The position of an object as a function of time is given as x = At3 + Bt2 + Ct +

Question

The position of an object as a function of time is given as x
= At3 + Bt2 + Ct + D. The constants are A = 2.05 m/s3, B
= 1.23 m/s2, C = -4.21 m/s, and D = 3.97 m.

a) What is the velocity of the object at t = 19.9 s?

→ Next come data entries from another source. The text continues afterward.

-- ==== Sys2Proof/Machine/ScanUnit.lean ====
section
/-! DEFINITION. The Scan Unit: hearing (R157, R158), rounds and silence (R153 to R155). -/

namespace Sys2Proof.Machine

/-- Sets the covered flag of every DETECTOR point that carries a node number (R55). -/
def coverNode (n : Nat) (covered : Bool) (s : State) : State :=
  let ps := pointsOfNode s.map n Point.isDetector
  s.setDetectors (s.matcher.detectors.map (fun d => if ps.contains d.point then { d with covered := covered } else d))

/-- A taken Port B telegram makes its source heard (R157). -/
def hearNode (n : Nat) (s : State) : State :=
  match s.node n with
  | none => s
  | some r =>
    let s := s.updNode n (fun r => { r with heard := true, missed := 0, silent := false })
    let s := s.setPollList (s.scan.pollList.filter (fun m => m != n))
    if r.silent then coverNode n true s else s

/-- A NODE STATE sets the last health of a supervised node (R158). -/
def takeNodeState (n : Nat) (payload : List Byte) (s : State) : State :=
  s.updNode n (fun r => { r with health := Health.ofReport (byteAt payload 0) })

/-- A node becomes SILENT (R155): the record, the condition, and the notices to the detectors and the valves. -/
def silenceNode (r : NodeRec) (s : State) : State :=
  let s := offer .nodeSilent 0 (lowestPointOf s.map r.node) 255 (r.health.code * 256 + r.node) s
  let s := raise condNodeSilent s
  let s := coverNode r.node false s
  (pointsOfNode s.map r.node Point.isValve).foldl silenceValve s

/-- Step 1 of a round for one record (R154). -/
def missRound (s : State) (n : Nat) : State :=
  match s.node n with
  | none => s
  | some r =>
    if r.heard then s else
    let s := s.updNode n (fun r => { r with missed := min 3 (r.missed + 1), silent := r.silent || decide (2 ≤ r.missed) })
    if 2 ≤ r.missed ∧ r.silent = false then silenceNode r s else s

/-- The start of a round (R154). -/
def startRound (s : State) : State :=
  let s := (s.scan.nodes.map NodeRec.node).foldl missRound s
  let s := s.setNodes (s.scan.nodes.map (fun r => { r with missed := if r.heard then 0 else r.missed, heard := false }))
  s.setPollList (s.scan.nodes.map NodeRec.node)

/-- A round starts and the countdown is loaded again (R153). -/
def roundAndReload (s : State) : State := (startRound s).setScanCountdown s.mgmt.config.scanInterval

/-- The Scan Unit's part of a second event (R153). -/
def tickScan (s : State) : State :=
  if s.mgmt.mode = .transparent || s.scan.countdown = 0 then s
  else if s.scan.countdown = 1 then roundAndReload s
  else s.setScanCountdown (s.scan.countdown - 1)

end Sys2Proof.Machine
end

b) At what time is the object at rest? (Start at t = 0 s and
consider only positive time.)

c) What is the acceleration of the object at t = 0.447 s?

Explanation / Answer

vel = dx/dt = 3At^2 + 2Bt + C + 0 (a) vel at t=19.9s = 3 x 2.05 x 19.9^2 + 2 x 1.23 x 19.9 + (-4.21) m/s =2435.4615 + 48.954 - 4.21 =2480.2055 m/s ans. (b) object at rest ==> v=0 ==> 3 x 2.05 x t^2 + 2 x 1.23 t -4.21 =0 ===> t= 0.651 s. ans. (c) a = dv/dt =6At + 2B + 0 AT t = 0.447, a = 6 x 2.05 x 0.447 + 2 x 1.23 = 7.9581 m/s^2 ans.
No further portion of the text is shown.